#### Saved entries

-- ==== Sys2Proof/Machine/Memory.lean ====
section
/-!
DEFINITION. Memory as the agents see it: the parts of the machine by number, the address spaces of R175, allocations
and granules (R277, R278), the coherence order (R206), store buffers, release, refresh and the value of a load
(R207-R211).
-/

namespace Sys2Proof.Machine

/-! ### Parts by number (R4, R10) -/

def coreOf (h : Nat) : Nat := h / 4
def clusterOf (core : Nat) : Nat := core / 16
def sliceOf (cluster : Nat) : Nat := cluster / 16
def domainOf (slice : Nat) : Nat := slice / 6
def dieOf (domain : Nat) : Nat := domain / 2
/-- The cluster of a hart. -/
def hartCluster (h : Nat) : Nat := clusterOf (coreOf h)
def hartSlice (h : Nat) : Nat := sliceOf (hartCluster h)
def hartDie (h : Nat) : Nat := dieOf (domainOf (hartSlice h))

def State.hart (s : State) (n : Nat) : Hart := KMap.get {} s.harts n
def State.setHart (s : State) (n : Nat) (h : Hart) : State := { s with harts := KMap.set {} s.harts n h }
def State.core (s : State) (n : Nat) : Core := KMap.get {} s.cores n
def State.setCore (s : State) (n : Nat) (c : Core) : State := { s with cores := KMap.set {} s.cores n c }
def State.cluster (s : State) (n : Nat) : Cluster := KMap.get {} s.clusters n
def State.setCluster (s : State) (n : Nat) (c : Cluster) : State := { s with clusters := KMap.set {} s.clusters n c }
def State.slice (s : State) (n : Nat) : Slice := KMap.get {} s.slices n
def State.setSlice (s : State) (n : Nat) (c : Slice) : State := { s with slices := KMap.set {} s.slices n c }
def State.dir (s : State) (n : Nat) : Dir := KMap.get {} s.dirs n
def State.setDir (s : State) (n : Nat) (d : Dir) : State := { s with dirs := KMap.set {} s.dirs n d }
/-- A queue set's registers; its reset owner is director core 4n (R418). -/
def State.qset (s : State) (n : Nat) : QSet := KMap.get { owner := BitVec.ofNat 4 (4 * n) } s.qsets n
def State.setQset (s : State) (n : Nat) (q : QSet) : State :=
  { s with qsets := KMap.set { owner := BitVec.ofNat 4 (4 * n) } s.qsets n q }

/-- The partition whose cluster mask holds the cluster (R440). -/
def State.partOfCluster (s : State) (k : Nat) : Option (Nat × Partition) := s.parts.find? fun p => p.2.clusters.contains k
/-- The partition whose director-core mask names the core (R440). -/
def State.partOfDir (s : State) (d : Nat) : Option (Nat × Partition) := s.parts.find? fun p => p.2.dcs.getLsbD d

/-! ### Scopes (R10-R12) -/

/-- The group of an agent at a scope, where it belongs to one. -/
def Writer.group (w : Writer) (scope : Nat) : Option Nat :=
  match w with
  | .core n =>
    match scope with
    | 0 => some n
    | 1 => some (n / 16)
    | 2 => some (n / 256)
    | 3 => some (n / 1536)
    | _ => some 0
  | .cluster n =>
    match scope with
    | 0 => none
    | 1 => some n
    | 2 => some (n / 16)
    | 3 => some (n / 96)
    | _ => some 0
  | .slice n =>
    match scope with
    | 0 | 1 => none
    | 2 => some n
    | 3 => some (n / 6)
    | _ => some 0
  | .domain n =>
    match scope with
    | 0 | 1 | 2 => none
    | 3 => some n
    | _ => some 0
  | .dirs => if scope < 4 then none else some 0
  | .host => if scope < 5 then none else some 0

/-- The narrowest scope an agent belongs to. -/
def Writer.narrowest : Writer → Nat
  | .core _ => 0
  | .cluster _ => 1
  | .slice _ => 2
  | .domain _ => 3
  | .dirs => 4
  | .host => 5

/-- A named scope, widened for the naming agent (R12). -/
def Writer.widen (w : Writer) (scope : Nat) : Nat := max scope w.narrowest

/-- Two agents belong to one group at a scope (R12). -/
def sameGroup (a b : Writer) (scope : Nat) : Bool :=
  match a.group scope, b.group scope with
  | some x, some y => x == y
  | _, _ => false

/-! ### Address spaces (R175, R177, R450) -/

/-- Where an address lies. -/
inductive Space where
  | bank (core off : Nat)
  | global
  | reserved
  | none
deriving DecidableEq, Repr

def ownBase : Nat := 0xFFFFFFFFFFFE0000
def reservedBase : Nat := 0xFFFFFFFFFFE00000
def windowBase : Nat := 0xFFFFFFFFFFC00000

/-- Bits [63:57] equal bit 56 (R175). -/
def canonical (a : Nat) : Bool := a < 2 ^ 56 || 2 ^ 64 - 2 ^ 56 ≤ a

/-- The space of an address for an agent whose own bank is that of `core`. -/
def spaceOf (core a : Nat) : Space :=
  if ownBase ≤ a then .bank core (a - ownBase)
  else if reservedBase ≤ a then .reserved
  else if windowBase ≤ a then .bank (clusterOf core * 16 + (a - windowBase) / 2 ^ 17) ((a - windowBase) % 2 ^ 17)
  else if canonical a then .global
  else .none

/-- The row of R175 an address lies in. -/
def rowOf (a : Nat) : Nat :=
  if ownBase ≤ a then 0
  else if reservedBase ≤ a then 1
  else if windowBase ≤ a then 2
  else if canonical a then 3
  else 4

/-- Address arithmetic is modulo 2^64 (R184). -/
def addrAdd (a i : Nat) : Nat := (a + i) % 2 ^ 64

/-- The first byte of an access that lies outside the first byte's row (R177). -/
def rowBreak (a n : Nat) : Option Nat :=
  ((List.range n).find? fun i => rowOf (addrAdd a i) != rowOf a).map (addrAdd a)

#### Problem
Please go over the data above and copy each line with "canonical" in it.

#### Output of the exercise
def canonical (a : Nat) : Bool := a < 2 ^ 56 || 2 ^ 64 - 2 ^ 56 ≤ a
  else if canonical a then .global
  else if canonical a then 3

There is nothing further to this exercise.